Required work – Please return the lines, both ends included, that run from the one containing "s.tamper := rfl" to the last line of the data below, exactly and alone.

Dataset records –
++++

/-! `updItem` -/

@[simp] theorem State.updItem_ft (s : State) (h : Nat) (f : Item → Item) : (s.updItem h f).ft = s.ft := rfl
@[simp] theorem State.updItem_pending (s : State) (h : Nat) (f : Item → Item) : (s.updItem h f).pending = s.pending := rfl
@[simp] theorem State.updItem_origin (s : State) (h : Nat) (f : Item → Item) : (s.updItem h f).origin = s.origin := rfl
@[simp] theorem State.updItem_waiting (s : State) (h : Nat) (f : Item → Item) : (s.updItem h f).waiting = s.waiting := rfl
@[simp] theorem State.updItem_resumed (s : State) (h : Nat) (f : Item → Item) : (s.updItem h f).resumed = s.resumed := rfl
@[simp] theorem State.updItem_free (s : State) (h : Nat) (f : Item → Item) : (s.updItem h f).free = s.free := rfl
@[simp] theorem State.updItem_out (s : State) (h : Nat) (f : Item → Item) : (s.updItem h f).out = s.out := rfl
@[simp] theorem State.updItem_obj (s : State) (h : Nat) (f : Item → Item) : (s.updItem h f).obj = s.obj := rfl
@[simp] theorem State.updItem_ver (s : State) (h : Nat) (f : Item → Item) : (s.updItem h f).ver = s.ver := rfl
@[simp] theorem State.updItem_verAt (s : State) (h : Nat) (f : Item → Item) : (s.updItem h f).verAt = s.verAt := rfl
@[simp] theorem State.updItem_restartObj (s : State) (h : Nat) (f : Item → Item) : (s.updItem h f).restartObj = s.restartObj := rfl
@[simp] theorem State.updItem_gens (s : State) (h : Nat) (f : Item → Item) : (s.updItem h f).gens = s.gens := rfl
@[simp] theorem State.updItem_freeSlots (s : State) (h : Nat) (f : Item → Item) : (s.updItem h f).freeSlots = s.freeSlots := rfl
@[simp] theorem State.updItem_slotZone (s : State) (h : Nat) (f : Item → Item) : (s.updItem h f).slotZone = s.slotZone := rfl
@[simp] theorem State.updItem_notices (s : State) (h : Nat) (f : Item → Item) : (s.updItem h f).notices = s.notices := rfl
@[simp] theorem State.updItem_noticesSent (s : State) (h : Nat) (f : Item → Item) : (s.updItem h f).noticesSent = s.noticesSent := rfl
@[simp] theorem State.updItem_heldOut (s : State) (h : Nat) (f : Item → Item) : (s.updItem h f).heldOut = s.heldOut := rfl
@[simp] theorem State.updItem_lateReports (s : State) (h : Nat) (f : Item → Item) : (s.updItem h f).lateReports = s.lateReports := rfl
@[simp] theorem State.updItem_zones (s : State) (h : Nat) (f : Item → Item) : (s.updItem h f).zones = s.zones := rfl
@[simp] theorem State.updItem_templates (s : State) (h : Nat) (f : Item → Item) : (s.updItem h f).templates = s.templates := rfl
@[simp] theorem State.updItem_tiles (s : State) (h : Nat) (f : Item → Item) : (s.updItem h f).tiles = s.tiles := rfl
@[simp] theorem State.updItem_tplGen (s : State) (h : Nat) (f : Item → Item) : (s.updItem h f).tplGen = s.tplGen := rfl
@[simp] theorem State.updItem_tplFree (s : State) (h : Nat) (f : Item → Item) : (s.updItem h f).tplFree = s.tplFree := rfl
@[simp] theorem State.updItem_tplNext (s : State) (h : Nat) (f : Item → Item) : (s.updItem h f).tplNext = s.tplNext := rfl
@[simp] theorem State.updItem_tileGen (s : State) (h : Nat) (f : Item → Item) : (s.updItem h f).tileGen = s.tileGen := rfl
@[simp] theorem State.updItem_tileFree (s : State) (h : Nat) (f : Item → Item) : (s.updItem h f).tileFree = s.tileFree := rfl
@[simp] theorem State.updItem_tileNext (s : State) (h : Nat) (f : Item → Item) : (s.updItem h f).tileNext = s.tileNext := rfl
@[simp] theorem State.updItem_dram (s : State) (h : Nat) (f : Item → Item) : (s.updItem h f).dram = s.dram := rfl
@[simp] theorem State.updItem_stream (s : State) (h : Nat) (f : Item → Item) : (s.updItem h f).stream = s.stream := rfl
@[simp] theorem State.updItem_writeLoad (s : State) (h : Nat) (f : Item → Item) : (s.updItem h f).writeLoad = s.writeLoad := rfl
@[simp] theorem State.updItem_writeAt (s : State) (h : Nat) (f : Item → Item) : (s.updItem h f).writeAt = s.writeAt := rfl
@[simp] theorem State.updItem_dataErrors (s : State) (h : Nat) (f : Item → Item) : (s.updItem h f).dataErrors = s.dataErrors := rfl
@[simp] theorem State.updItem_streamDiscards (s : State) (h : Nat) (f : Item → Item) : (s.updItem h f).streamDiscards = s.streamDiscards := rfl
@[simp] theorem State.updItem_heads (s : State) (h : Nat) (f : Item → Item) : (s.updItem h f).heads = s.heads := rfl
@[simp] theorem State.updItem_stampNo (s : State) (h : Nat) (f : Item → Item) : (s.updItem h f).stampNo = s.stampNo := rfl
@[simp] theorem State.updItem_chains (s : State) (h : Nat) (f : Item → Item) : (s.updItem h f).chains = s.chains := rfl
@[simp] theorem State.updItem_ports (s : State) (h : Nat) (f : Item → Item) : (s.updItem h f).ports = s.ports := rfl
@[simp] theorem State.updItem_events (s : State) (h : Nat) (f : Item → Item) : (s.updItem h f).events = s.events := rfl
@[simp] theorem State.updItem_lost (s : State) (h : Nat) (f : Item → Item) : (s.updItem h f).lost = s.lost := rfl
@[simp] theorem State.updItem_lostRun (s : State) (h : Nat) (f : Item → Item) : (s.updItem h f).lostRun = s.lostRun := rfl
@[simp] theorem State.updItem_lostFirst (s : State) (h : Nat) (f : Item → Item) : (s.updItem h f).lostFirst = s.lostFirst := rfl
@[simp] theorem State.updItem_lostLast (s : State) (h : Nat) (f : Item → Item) : (s.updItem h f).lostLast = s.lostLast := rfl
@[simp] theorem State.updItem_opSeconds (s : State) (h : Nat) (f : Item → Item) : (s.updItem h f).opSeconds = s.opSeconds := rfl
@[simp] theorem State.updItem_powerCycles (s : State) (h : Nat) (f : Item → Item) : (s.updItem h f).powerCycles = s.powerCycles := rfl
@[simp] theorem State.updItem_calendar (s : State) (h : Nat) (f : Item → Item) : (s.updItem h f).calendar = s.calendar := rfl
@[simp] theorem State.updItem_calValid (s : State) (h : Nat) (f : Item → Item) : (s.updItem h f).calValid = s.calValid := rfl
@[simp] theorem State.updItem_opAt (s : State) (h : Nat) (f : Item → Item) : (s.updItem h f).opAt = s.opAt := rfl
@[simp] theorem State.updItem_opStored (s : State) (h : Nat) (f : Item → Item) : (s.updItem h f).opStored = s.opStored := rfl
@[simp] theorem State.updItem_calAt (s : State) (h : Nat) (f : Item → Item) : (s.updItem h f).calAt = s.calAt := rfl
@[simp] theorem State.updItem_calFreq (s : State) (h : Nat) (f : Item → Item) : (s.updItem h f).calFreq = s.calFreq := rfl
@[simp] theorem State.updItem_calCorr (s : State) (h : Nat) (f : Item → Item) : (s.updItem h f).calCorr = s.calCorr := rfl
@[simp] theorem State.updItem_calOff (s : State) (h : Nat) (f : Item → Item) : (s.updItem h f).calOff = s.calOff := rfl
@[simp] theorem State.updItem_calRun (s : State) (h : Nat) (f : Item → Item) : (s.updItem h f).calRun = s.calRun := rfl
@[simp] theorem State.updItem_cmdStat (s : State) (h : Nat) (f : Item → Item) : (s.updItem h f).cmdStat = s.cmdStat := rfl
@[simp] theorem State.updItem_sessions (s : State) (h : Nat) (f : Item → Item) : (s.updItem h f).sessions = s.sessions := rfl
@[simp] theorem State.updItem_sessFree (s : State) (h : Nat) (f : Item → Item) : (s.updItem h f).sessFree = s.sessFree := rfl
@[simp] theorem State.updItem_shakes (s : State) (h : Nat) (f : Item → Item) : (s.updItem h f).shakes = s.shakes := rfl
@[simp] theorem State.updItem_refusals (s : State) (h : Nat) (f : Item → Item) : (s.updItem h f).refusals = s.refusals := rfl
@[simp] theorem State.updItem_authFails (s : State) (h : Nat) (f : Item → Item) : (s.updItem h f).authFails = s.authFails := rfl
@[simp] theorem State.updItem_replays (s : State) (h : Nat) (f : Item → Item) : (s.updItem h f).replays = s.replays := rfl
@[simp] theorem State.updItem_staleSess (s : State) (h : Nat) (f : Item → Item) : (s.updItem h f).staleSess = s.staleSess := rfl
@[simp] theorem State.updItem_malformed (s : State) (h : Nat) (f : Item → Item) : (s.updItem h f).malformed = s.malformed := rfl
@[simp] theorem State.updItem_hports (s : State) (h : Nat) (f : Item → Item) : (s.updItem h f).hports = s.hports := rfl
@[simp] theorem State.updItem_ptp (s : State) (h : Nat) (f : Item → Item) : (s.updItem h f).ptp = s.ptp := rfl
@[simp] theorem State.updItem_txs (s : State) (h : Nat) (f : Item → Item) : (s.updItem h f).txs = s.txs := rfl
@[simp] theorem State.updItem_txClock (s : State) (h : Nat) (f : Item → Item) : (s.updItem h f).txClock = s.txClock := rfl
@[simp] theorem State.updItem_conflicts (s : State) (h : Nat) (f : Item → Item) : (s.updItem h f).conflicts = s.conflicts := rfl
@[simp] theorem State.updItem_staleTx (s : State) (h : Nat) (f : Item → Item) : (s.updItem h f).staleTx = s.staleTx := rfl
@[simp] theorem State.updItem_cans (s : State) (h : Nat) (f : Item → Item) : (s.updItem h f).cans = s.cans := rfl
@[simp] theorem State.updItem_banks (s : State) (h : Nat) (f : Item → Item) : (s.updItem h f).banks = s.banks := rfl
@[simp] theorem State.updItem_erases (s : State) (h : Nat) (f : Item → Item) : (s.updItem h f).erases = s.erases := rfl
@[simp] theorem State.updItem_activeBank (s : State) (h : Nat) (f : Item → Item) : (s.updItem h f).activeBank = s.activeBank := rfl
@[simp] theorem State.updItem_save (s : State) (h : Nat) (f : Item → Item) : (s.updItem h f).save = s.save := rfl
@[simp] theorem State.updItem_loadResult (s : State) (h : Nat) (f : Item → Item) : (s.updItem h f).loadResult = s.loadResult := rfl
@[simp] theorem State.updItem_skipped (s : State) (h : Nat) (f : Item → Item) : (s.updItem h f).skipped = s.skipped := rfl
@[simp] theorem State.updItem_engines (s : State) (h : Nat) (f : Item → Item) : (s.updItem h f).engines = s.engines := rfl
@[simp] theorem State.updItem_patches (s : State) (h : Nat) (f : Item → Item) : (s.updItem h f).patches = s.patches := rfl
@[simp] theorem State.updItem_arrays (s : State) (h : Nat) (f : Item → Item) : (s.updItem h f).arrays = s.arrays := rfl
@[simp] theorem State.updItem_idle (s : State) (h : Nat) (f : Item → Item) : (s.updItem h f).idle = s.idle := rfl
@[simp] theorem State.updItem_chans (s : State) (h : Nat) (f : Item → Item) : (s.updItem h f).chans = s.chans := rfl
@[simp] theorem State.updItem_marks (s : State) (h : Nat) (f : Item → Item) : (s.updItem h f).marks = s.marks := rfl
@[simp] theorem State.updItem_switches (s : State) (h : Nat) (f : Item → Item) : (s.updItem h f).switches = s.switches := rfl
@[simp] theorem State.updItem_gates (s : State) (h : Nat) (f : Item → Item) : (s.updItem h f).gates = s.gates := rfl
@[simp] theorem State.updItem_axes (s : State) (h : Nat) (f : Item → Item) : (s.updItem h f).axes = s.axes := rfl
@[simp] theorem State.updItem_groups (s : State) (h : Nat) (f : Item → Item) : (s.updItem h f).groups = s.groups := rfl
@[simp] theorem State.updItem_sync (s : State) (h : Nat) (f : Item → Item) : (s.updItem h f).sync = s.sync := rfl
@[simp] theorem State.updItem_bpos (s : State) (h : Nat) (f : Item → Item) : (s.updItem h f).bpos = s.bpos := rfl
@[simp] theorem State.updItem_devState (s : State) (h : Nat) (f : Item → Item) : (s.updItem h f).devState = s.devState := rfl
@[simp] theorem State.updItem_lifeCycle (s : State) (h : Nat) (f : Item → Item) : (s.updItem h f).lifeCycle = s.lifeCycle := rfl
@[simp] theorem State.updItem_serial (s : State) (h : Nat) (f : Item → Item) : (s.updItem h f).serial = s.serial := rfl
@[simp] theorem State.updItem_toggles (s : State) (h : Nat) (f : Item → Item) : (s.updItem h f).toggles = s.toggles := rfl
@[simp] theorem State.updItem_fuses (s : State) (h : Nat) (f : Item → Item) : (s.updItem h f).fuses = s.fuses := rfl
@[simp] theorem State.updItem_lcPending (s : State) (h : Nat) (f : Item → Item) : (s.updItem h f).lcPending = s.lcPending := rfl
@[simp] theorem State.updItem_cocoon (s : State) (h : Nat) (f : Item → Item) : (s.updItem h f).cocoon = s.cocoon := rfl
@[simp] theorem State.updItem_tamper (s : State) (h : Nat) (f : Item → Item) : (s.updItem h f).tamper = s.tamper := rfl
@[simp] theorem State.updItem_enc (s : State) (h : Nat) (f : Item → Item) : (s.updItem h f).enc = s.enc := rfl
@[simp] theorem State.updItem_lanes (s : State) (h : Nat) (f : Item → Item) : (s.updItem h f).lanes = s.lanes := rfl
@[simp] theorem State.updItem_due (s : State) (h : Nat) (f : Item → Item) : (s.updItem h f).due = s.due := rfl
@[simp] theorem State.updItem_reqs (s : State) (h : Nat) (f : Item → Item) : (s.updItem h f).reqs = s.reqs := rfl
@[simp] theorem State.updItem_mem (s : State) (h : Nat) (f : Item → Item) : (s.updItem h f).mem = s.mem := rfl
@[simp] theorem State.updItem_recorder (s : State) (h : Nat) (f : Item → Item) : (s.updItem h f).recorder = s.recorder := rfl
@[simp] theorem State.updItem_snap (s : State) (h : Nat) (f : Item → Item) : (s.updItem h f).snap = s.snap := rfl
@[simp] theorem State.updItem_domains (s : State) (h : Nat) (f : Item → Item) : (s.updItem h f).domains = s.domains := rfl
@[simp] theorem State.updItem_power (s : State) (h : Nat) (f : Item → Item) : (s.updItem h f).power = s.power := rfl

++++

Final answer –
@[simp] theorem State.updItem_tamper (s : State) (h : Nat) (f : Item → Item) : (s.updItem h f).tamper = s.tamper := rfl
@[simp] theorem State.updItem_enc (s : State) (h : Nat) (f : Item → Item) : (s.updItem h f).enc = s.enc := rfl
@[simp] theorem State.updItem_lanes (s : State) (h : Nat) (f : Item → Item) : (s.updItem h f).lanes = s.lanes := rfl
@[simp] theorem State.updItem_due (s : State) (h : Nat) (f : Item → Item) : (s.updItem h f).due = s.due := rfl
@[simp] theorem State.updItem_reqs (s : State) (h : Nat) (f : Item → Item) : (s.updItem h f).reqs = s.reqs := rfl
@[simp] theorem State.updItem_mem (s : State) (h : Nat) (f : Item → Item) : (s.updItem h f).mem = s.mem := rfl
@[simp] theorem State.updItem_recorder (s : State) (h : Nat) (f : Item → Item) : (s.updItem h f).recorder = s.recorder := rfl
@[simp] theorem State.updItem_snap (s : State) (h : Nat) (f : Item → Item) : (s.updItem h f).snap = s.snap := rfl
@[simp] theorem State.updItem_domains (s : State) (h : Nat) (f : Item → Item) : (s.updItem h f).domains = s.domains := rfl
@[simp] theorem State.updItem_power (s : State) (h : Nat) (f : Item → Item) : (s.updItem h f).power = s.power := rfl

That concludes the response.